Heuristics’ perceived ease of use (D3) is lower than their perceived utility and clarity. Ease of use perception is always better in the case of students with previous experience. e-Commerce and SMASH heuristics are perceived as (slightly) easier to use than Nielsen’s heuristics.

The perceived necessity for additional checklist (D4) is higher in the case of Nielsen’s heuristics; it is still relatively high for e-Commerce and SMASH heuristics. It is generally higher for novices, comparing to their more experienced colleagues.

The overall perception on easiness (Q1, how easy was to perform the heuristic evaluation) is lower than heuristics’ perceived utility, clarity, and ease of use. It is quite close to the neutral point of the scale (3). As expected, it is lower for novices than for more experienced students.

Even if the heuristic evaluation is not perceived as an easy task, the intention of future use (Q2) is remarkably high for the three sets of heuristics. It is slightly higher among graduate students, comparing to the undergraduate students.

As expected, students consider that e-Commerce and SMASH heuristics covers better than Nielsen’s heuristics the usability aspects of online travel agencies (Q3). Their opinion is less favorable to Nielsen’s heuristics in roughly 1 point.

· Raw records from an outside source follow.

theorem State.zioPost_memOk (s : State) (m : ZioMsg) (h0 : State.memOk s) :
    State.memOk (State.zioPost s m) := by
  unfold State.zioPost
  repeat' first
    | with_reducible assumption
    | with_reducible apply State.zioPump_memOk
    | intro _
    | with_reducible apply memOk_ite
    | split
    | dsimp only
    | with_reducible apply memOk_mem
    | with_reducible apply memOk_mk

theorem State.zioUnits_memOk (s : State) (a : Nat) (bs : List Byte) (h0 : State.memOk s) :
    State.memOk (State.zioUnits s a bs).2 := by
  unfold State.zioUnits
  repeat' first
    | with_reducible assumption
    | with_reducible apply State.drawBytes_memOk

theorem State.zioRuns_memOk (s : State) (port op vc ctr : Nat) (runs : List (Nat × List Byte)) (h0 : State.memOk s) :
    State.memOk (State.zioRuns s port op vc ctr runs) := by
  unfold State.zioRuns
  repeat' first
    | with_reducible assumption
    | with_reducible apply State.drawWord_memOk
    | with_reducible apply State.zioPost_memOk
    | with_reducible apply State.zioUnits_memOk
    | with_reducible apply memOk_foldl
    | with_reducible apply memOk_foldl_fst
    | with_reducible apply memOk_foldl_snd
    | intro _

theorem State.zioSend_memOk (s : State) (die port op kind vc ctr : Nat) (runs : List (Nat × List Byte)) (h0 : State.memOk s) :
    State.memOk (State.zioSend s die port op kind vc ctr runs) := by
  unfold State.zioSend
  repeat' first
    | with_reducible assumption
    | with_reducible apply State.leg_memOk
    | with_reducible apply State.zioRuns_memOk
    | intro _

/-! ### Arrays -/

theorem State.setArray_memOk (s : State) (t a : Nat) (x : MatArray) (h0 : State.memOk s) :
    State.memOk (State.setArray s t a x) := by
  unfold State.setArray
  repeat' first
    | with_reducible assumption
    | with_reducible apply State.setTiller_memOk

theorem State.setChain_memOk (s : State) (t g : Nat) (c : Chain) (h0 : State.memOk s) :
    State.memOk (State.setChain s t g c) := by
  unfold State.setChain
  repeat' first
    | with_reducible assumption
    | with_reducible apply State.setTiller_memOk

theorem State.modChain_memOk (s : State) (t g : Nat) (f : Chain → Chain) (h0 : State.memOk s) :
    State.memOk (State.modChain s t g f) := by
  unfold State.modChain
  repeat' first
    | with_reducible assumption
    | with_reducible apply State.setChain_memOk

theorem State.tilErr_memOk (s : State) (t code : Nat) (sq : List Nat) (h0 : State.memOk s) :
    State.memOk (State.tilErr s t code sq) := by
  unfold State.tilErr
  repeat' first
    | with_reducible assumption
    | with_reducible apply State.event_memOk

theorem State.noteAdopted_memOk (s : State) (t a : Nat) (h0 : State.memOk s) :
    State.memOk (State.noteAdopted s t a) := by
  unfold State.noteAdopted
  repeat' first
    | with_reducible assumption
    | with_reducible apply State.event_memOk
    | intro _
    | with_reducible apply memOk_ite
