-- ==== Sys2Proof/Laws/KeepsFront.lean ====
section
/-! SUPPORT. Every operation of these files keeps the memory in its canonical form: sampling, the Quern, the Sheaf, search, the front and replay. -/

namespace Sys2Proof.Machine

/-! ### Sampling -/

theorem State.setWin_memOk (s : State) (t : Nat) (x : WinSt) (h0 : State.memOk s) :
    State.memOk (State.setWin s t x) := h0

theorem State.winTook_memOk (s : State) (t a : Nat) (d : List Byte) (h0 : State.memOk s) :
    State.memOk (State.winTook s t a d) := State.waitUsed_memOk _ _ _ (State.setWin_memOk _ _ _ h0)

theorem State.winListWrite_memOk (s : State) (t v : Nat) (h0 : State.memOk s) :
    State.memOk (State.winListWrite s t v) := by
  unfold State.winListWrite
  repeat' first
    | with_reducible assumption
    | with_reducible apply State.setRegN_memOk
    | with_reducible apply State.setWin_memOk
    | intro _
    | with_reducible apply memOk_ite

theorem State.winRefuse_memOk (s : State) (t a code : Nat) (h0 : State.memOk s) :
    State.memOk (State.winRefuse s t a code) := by
  unfold State.winRefuse
  repeat' first
    | with_reducible assumption
    | with_reducible apply State.setRegN_memOk
    | with_reducible apply State.bump_memOk
    | with_reducible apply State.event_memOk

theorem State.winDone_memOk (s : State) (t : Nat) (d : List Byte) (h0 : State.memOk s) :
    State.memOk (State.winDone s t d) := by
  unfold State.winDone
  repeat' first
    | with_reducible assumption
    | with_reducible apply State.bump_memOk
    | with_reducible apply State.advanceFld_memOk

theorem State.winScan_memOk (s : State) (t n nans : Nat) (h0 : State.memOk s) :
    State.memOk (State.winScan s t n nans) := by
  unfold State.winScan
  repeat' first
    | with_reducible assumption
    | with_reducible apply State.bumpWide_memOk
    | with_reducible apply State.event_memOk
    | intro _
    | with_reducible apply memOk_ite

theorem State.selectSums_memOk (s : State) (d : List Byte) (row : List (Nat × Nat × Bool)) (h0 : State.memOk s) :
    State.memOk (State.selectSums s d row).2 := by
  unfold State.selectSums
  repeat' first
    | with_reducible assumption
    | with_reducible apply State.drawWord_memOk
    | intro _
    | with_reducible apply memOk_ite
    | with_reducible apply memOk_ite_fst
    | with_reducible apply memOk_ite_snd

theorem State.runSelect_memOk (s : State) (t : Nat) (d : List Byte) (h0 : State.memOk s) :
    State.memOk (State.runSelect s t d) := by
  unfold State.runSelect
  repeat' first
    | with_reducible assumption
    | with_reducible apply State.bumpWide_memOk
    | with_reducible apply State.sramWrite_memOk
    | with_reducible apply State.winDone_memOk
    | with_reducible apply State.winScan_memOk
    | with_reducible apply State.selectSums_memOk

theorem State.refusedSelect_memOk (s : State) (t : Nat) (d : List Byte) (h0 : State.memOk s) :
    State.memOk (State.refusedSelect s t d) := by
  unfold State.refusedSelect
  repeat' first
    | with_reducible assumption
    | with_reducible apply State.drawWord_memOk
    | with_reducible apply State.sramWrite_memOk
    | with_reducible apply State.winDone_memOk

theorem winSelect_memOk (s : State) (t : Nat) (h0 : State.memOk s) :
    State.memOk (winSelect s t) := by
  unfold winSelect
  repeat' first
    | with_reducible assumption
    | with_reducible apply State.winTook_memOk
    | with_reducible apply State.winRefuse_memOk
    | with_reducible apply State.runSelect_memOk
    | with_reducible apply State.refusedSelect_memOk
    | intro _
    | with_reducible apply memOk_ite
    | split

theorem winnowEnd_memOk (s : State) (t : Nat) (h0 : State.memOk s) :
    State.memOk (winnowEnd s t) := by
  unfold winnowEnd
  repeat' first
    | with_reducible assumption
    | with_reducible apply State.setWin_memOk
    | with_reducible apply State.winRefuse_memOk
    | intro _
    | with_reducible apply memOk_ite
    | split
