theorem imageCreate_memOk (s : State) (req : Requester) (id : Nat) (h0 : State.memOk s) :
    State.memOk (imageCreate s req id) := by
  unfold imageCreate
  repeat' first
    | with_reducible assumption
    | with_reducible apply State.cmdDone_memOk
    | with_reducible apply State.modCommand_memOk
    | with_reducible apply State.setImage_memOk
    | intro _
    | with_reducible apply memOk_ite

theorem imageWrite_memOk (s : State) (req : Requester) (id : Nat) (h0 : State.memOk s) :
    State.memOk (imageWrite s req id) := by
  unfold imageWrite
  repeat' first
    | with_reducible assumption
    | with_reducible apply State.writeLogical_memOk
    | with_reducible apply State.cmdDone_memOk
    | with_reducible apply State.modCommand_memOk
    | with_reducible apply State.setImage_memOk
    | with_reducible apply Memory.wf_copy
    | with_reducible apply memOk_foldl
    | with_reducible apply memOk_foldl_fst
    | with_reducible apply memOk_foldl_snd
    | with_reducible apply wf_foldl
    | intro _
    | with_reducible apply memOk_ite
    | with_reducible apply memOk_ite_fst
    | with_reducible apply memOk_ite_snd
    | split
    | dsimp only
    | with_reducible apply memOk_mem
    | with_reducible apply memOk_mk

theorem imageSeal_memOk (s : State) (req : Requester) (id : Nat) (h0 : State.memOk s) :
    State.memOk (imageSeal s req id) := by
  unfold imageSeal
  repeat' first
    | with_reducible assumption
    | with_reducible apply State.cmdDone_memOk
    | with_reducible apply State.modCommand_memOk
    | with_reducible apply State.setImage_memOk
    | intro _
    | with_reducible apply memOk_ite
    | with_reducible apply memOk_ite_fst
    | with_reducible apply memOk_ite_snd
    | split

theorem imageDelete_memOk (s : State) (req : Requester) (id : Nat) (h0 : State.memOk s) :
    State.memOk (imageDelete s req id) := by
  unfold imageDelete
  repeat' first
    | with_reducible assumption
    | with_reducible apply State.discard_memOk
    | with_reducible apply State.cmdDone_memOk
    | with_reducible apply State.modCommand_memOk
    | intro _
    | with_reducible apply memOk_ite
    | with_reducible apply memOk_ite_fst
    | with_reducible apply memOk_ite_snd
    | split
    | dsimp only
    | with_reducible apply memOk_mem
    | with_reducible apply memOk_mk

theorem layout_memOk (s : State) (req : Requester) (h0 : State.memOk s) :
    State.memOk (layout s req) := by
  unfold layout
  repeat' first
    | with_reducible assumption
    | with_reducible apply State.cmdDone_memOk
    | with_reducible apply State.modCommand_memOk
    | intro _
    | with_reducible apply memOk_ite
    | with_reducible apply memOk_ite_fst
    | with_reducible apply memOk_ite_snd
    | split
    | dsimp only
    | with_reducible apply memOk_mem
    | with_reducible apply memOk_mk

/-! ### Ziori -/

theorem State.zioUnreach_memOk (s : State) (port n : Nat) (h0 : State.memOk s) :
    State.memOk (State.zioUnreach s port n) := by
  unfold State.zioUnreach
  repeat' first
    | with_reducible assumption
    | with_reducible apply State.bump_memOk

theorem State.zioArrived_memOk (s : State) (port n : Nat) (h0 : State.memOk s) :
    State.memOk (State.zioArrived s port n) := by
  unfold State.zioArrived
  repeat' first
    | with_reducible assumption
    | with_reducible apply State.bumpWide_memOk
    | with_reducible apply State.setZport_memOk

theorem State.zioForward_memOk (s : State) (m : ZioMsg) (h0 : State.memOk s) :
    State.memOk (State.zioForward s m) := by
  unfold State.zioForward
  repeat' first
    | with_reducible assumption
    | with_reducible apply State.bumpWide_memOk
    | with_reducible apply State.setZport_memOk

theorem State.zioAdvance_memOk (s : State) (m : ZioMsg) (h0 : State.memOk s) :
    State.memOk (State.zioAdvance s m) := by
  unfold State.zioAdvance
  repeat' first
    | with_reducible assumption
    | with_reducible apply State.advance_memOk
    | intro _
    | with_reducible apply memOk_ite

theorem State.zioTake_memOk (s : State) (m : ZioMsg) (op : Nat) (spaces : List Nat) (f : State → State) (h0 : State.memOk s) (hf0 : ∀ (t : State), State.memOk t → State.memOk (f t)) :
    State.memOk (State.zioTake s m op spaces f) := by
  unfold State.zioTake
  repeat' first
    | with_reducible assumption
    | with_reducible apply State.zioUnreach_memOk
    | with_reducible apply State.zioArrived_memOk
    | with_reducible apply State.zioForward_memOk
    | with_reducible apply hf0
    | intro _
    | with_reducible apply memOk_ite
    | split
    | dsimp only
    | with_reducible apply memOk_mem
    | with_reducible apply memOk_mk

theorem zioWrite_memOk (s : State) (m : ZioMsg) (h0 : State.memOk s) :
    State.memOk (zioWrite s m) := by
  unfold zioWrite
  repeat' first
    | with_reducible assumption
    | with_reducible apply State.store_memOk
    | with_reducible apply State.sramWrite_memOk
    | with_reducible apply State.leg_memOk
    | with_reducible apply State.zioUnreach_memOk
    | with_reducible apply State.zioAdvance_memOk
    | with_reducible apply State.zioTake_memOk
    | intro _
    | with_reducible apply memOk_ite

theorem zioPartial_memOk (s : State) (m : ZioMsg) (h0 : State.memOk s) :
    State.memOk (zioPartial s m) := by
  unfold zioPartial
  repeat' first
    | with_reducible assumption
    | with_reducible apply State.setTiller_memOk
    | with_reducible apply State.leg_memOk
    | with_reducible apply State.zioUnreach_memOk
    | with_reducible apply State.zioTake_memOk
    | with_reducible apply memOk_foldl
    | intro _
    | with_reducible apply memOk_ite

theorem zioCtrAdd_memOk (s : State) (m : ZioMsg) (h0 : State.memOk s) :
    State.memOk (zioCtrAdd s m) := by
  unfold zioCtrAdd
  repeat' first
    | with_reducible assumption
    | with_reducible apply State.drawWord_memOk
    | with_reducible apply State.advance_memOk
    | with_reducible apply State.zioTake_memOk
    | intro _

theorem zioCommand_memOk (s : State) (m : ZioMsg) (h0 : State.memOk s) :
    State.memOk (zioCommand s m) := by
  unfold zioCommand
  repeat' first
    | with_reducible assumption
    | with_reducible apply State.receive_memOk
    | with_reducible apply State.zioAdvance_memOk
    | with_reducible apply State.zioTake_memOk
    | intro _

theorem zioRecord_memOk (s : State) (m : ZioMsg) (h0 : State.memOk s) :
    State.memOk (zioRecord s m) := by
  unfold zioRecord
  repeat' first
    | with_reducible assumption
    | with_reducible apply State.zioAdvance_memOk
    | with_reducible apply State.zioTake_memOk
    | intro _
    | split
    | dsimp only
    | with_reducible apply memOk_mem
    | with_reducible apply memOk_mk

theorem State.zioAck_memOk (s : State) (dst vc eack : Nat) (h0 : State.memOk s) :
    State.memOk (State.zioAck s dst vc eack) := by
  unfold State.zioAck
  repeat' first
    | with_reducible assumption
    | intro _
    | with_reducible apply memOk_ite
    | split
    | dsimp only
    | with_reducible apply memOk_mem
    | with_reducible apply memOk_mk

theorem zioCtrl_memOk (s : State) (port vc credits : Nat) (nak : Bool) (lseq src dst eack : Nat) (h0 : State.memOk s) :
    State.memOk (zioCtrl s port vc credits nak lseq src dst eack) := by
  unfold zioCtrl
  repeat' first
    | with_reducible assumption
    | with_reducible apply State.bumpWide_memOk
    | with_reducible apply State.setZport_memOk
    | with_reducible apply State.zioPump_memOk
    | with_reducible apply State.zioAck_memOk
    | intro _
    | with_reducible apply memOk_ite

theorem headerCrcNak_memOk (s : State) (port : Nat) (h0 : State.memOk s) :
    State.memOk (headerCrcNak s port) := by
  unfold headerCrcNak
  repeat' first
    | with_reducible assumption
    | with_reducible apply State.bumpWide_memOk
    | with_reducible apply State.event_memOk
    | with_reducible apply State.setZport_memOk
    | intro _
    | with_reducible apply memOk_ite

theorem e2eResend_memOk (s : State) (port : Nat) (h0 : State.memOk s) :
    State.memOk (e2eResend s port) := by
  unfold e2eResend
  repeat' first
    | with_reducible assumption
    | with_reducible apply State.bumpWide_memOk
    | with_reducible apply State.zioPump_memOk
    | intro _
    | with_reducible apply memOk_ite
    | split
    | dsimp only
    | with_reducible apply memOk_mem
    | with_reducible apply memOk_mk
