theorem serviceEntry_memOk (s : State) (h0 : State.memOk s) :
    State.memOk (serviceEntry s) := by
  unfold serviceEntry
  repeat' first
    | with_reducible assumption
    | with_reducible apply State.event_memOk
    | intro _
    | with_reducible apply memOk_ite
    | split
    | dsimp only
    | with_reducible apply memOk_mem
    | with_reducible apply memOk_mk

theorem shutdown_memOk (s : State) (req : Requester) (h0 : State.memOk s) :
    State.memOk (shutdown s req) := by
  unfold shutdown
  repeat' first
    | with_reducible assumption
    | with_reducible apply State.err_memOk
    | with_reducible apply State.gated_memOk
    | intro _
    | with_reducible apply memOk_ite
    | split
    | dsimp only
    | with_reducible apply memOk_mem
    | with_reducible apply memOk_mk

theorem State.shutOff_memOk (s : State) (h0 : State.memOk s) :
    State.memOk (State.shutOff s) := by
  unfold State.shutOff
  repeat' first
    | with_reducible assumption
    | with_reducible apply State.flushJob_memOk
    | with_reducible apply State.setClk_memOk
    | with_reducible apply State.idleUnits_memOk
    | with_reducible apply Memory.wf_filter
    | with_reducible apply memOk_foldl
    | with_reducible apply memOk_foldl_fst
    | with_reducible apply memOk_foldl_snd
    | intro _
    | split
    | dsimp only
    | with_reducible apply memOk_mem
    | with_reducible apply memOk_mk

theorem State.shutStep_memOk (s : State) (h0 : State.memOk s) :
    State.memOk (State.shutStep s) := by
  unfold State.shutStep
  repeat' first
    | with_reducible assumption
    | with_reducible apply State.shutOff_memOk
    | intro _
    | with_reducible apply memOk_ite
    | split
    | dsimp only
    | with_reducible apply memOk_mem
    | with_reducible apply memOk_mk

theorem State.fusDone_memOk (s : State) (code : Nat) (h0 : State.memOk s) :
    State.memOk (State.fusDone s code) := by
  unfold State.fusDone
  repeat' first
    | with_reducible assumption
    | with_reducible apply State.event_memOk
    | with_reducible apply State.setResult_memOk

theorem provision_memOk (s : State) (req : Requester) (h0 : State.memOk s) :
    State.memOk (provision s req) := by
  unfold provision
  repeat' first
    | with_reducible assumption
    | with_reducible apply State.gated_memOk
    | with_reducible apply State.fusDone_memOk
    | intro _
    | with_reducible apply memOk_ite
    | split
    | dsimp only
    | with_reducible apply memOk_mem
    | with_reducible apply memOk_mk

theorem raiseLock_memOk (s : State) (req : Requester) (arg : Nat) (h0 : State.memOk s) :
    State.memOk (raiseLock s req arg) := by
  unfold raiseLock
  repeat' first
    | with_reducible assumption
    | with_reducible apply State.gated_memOk
    | with_reducible apply State.fusDone_memOk
    | intro _
    | with_reducible apply memOk_ite
    | split
    | dsimp only
    | with_reducible apply memOk_mem
    | with_reducible apply memOk_mk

The descriptive statistics presented above was complemented with inferential statistics. As mentioned, all questionnaire items are based on a 5 points Likert scale. Observations’ scale is ordinal, and no assumption of normality could be made. Therefore the survey results were analyzed using nonparametric statistics tests (Mann-Whitney U, Friedman, and Spearman ρ).

As samples are independent, Mann-Whitney U tests were performed to check the hypothesis:

H₀: there are no significant differences between the perceptions of students with different background,
H₁: there are significant differences between the perceptions of students with different background.

As the same group of students evaluated three different sets of heuristics, Friedman test was performed to check the hypothesis:

H₀: there are no significant differences between students’ perception on Nielsen’s, e-Commerce, and SMASH heuristics,
H₁: there are significant differences between students’ perception on Nielsen’s, e-Commerce, and SMASH heuristics.

Spearman ρ tests were performed to check the hypothesis:

H₀: ρ = 0, the dimensions/questions D/Qm and D/Qn are independent,
H₁: ρ ≠ 0, the dimensions/questions D/Qm and D/Qn are dependent.

In all tests p-value ≤ 0.05 was used as decision rule.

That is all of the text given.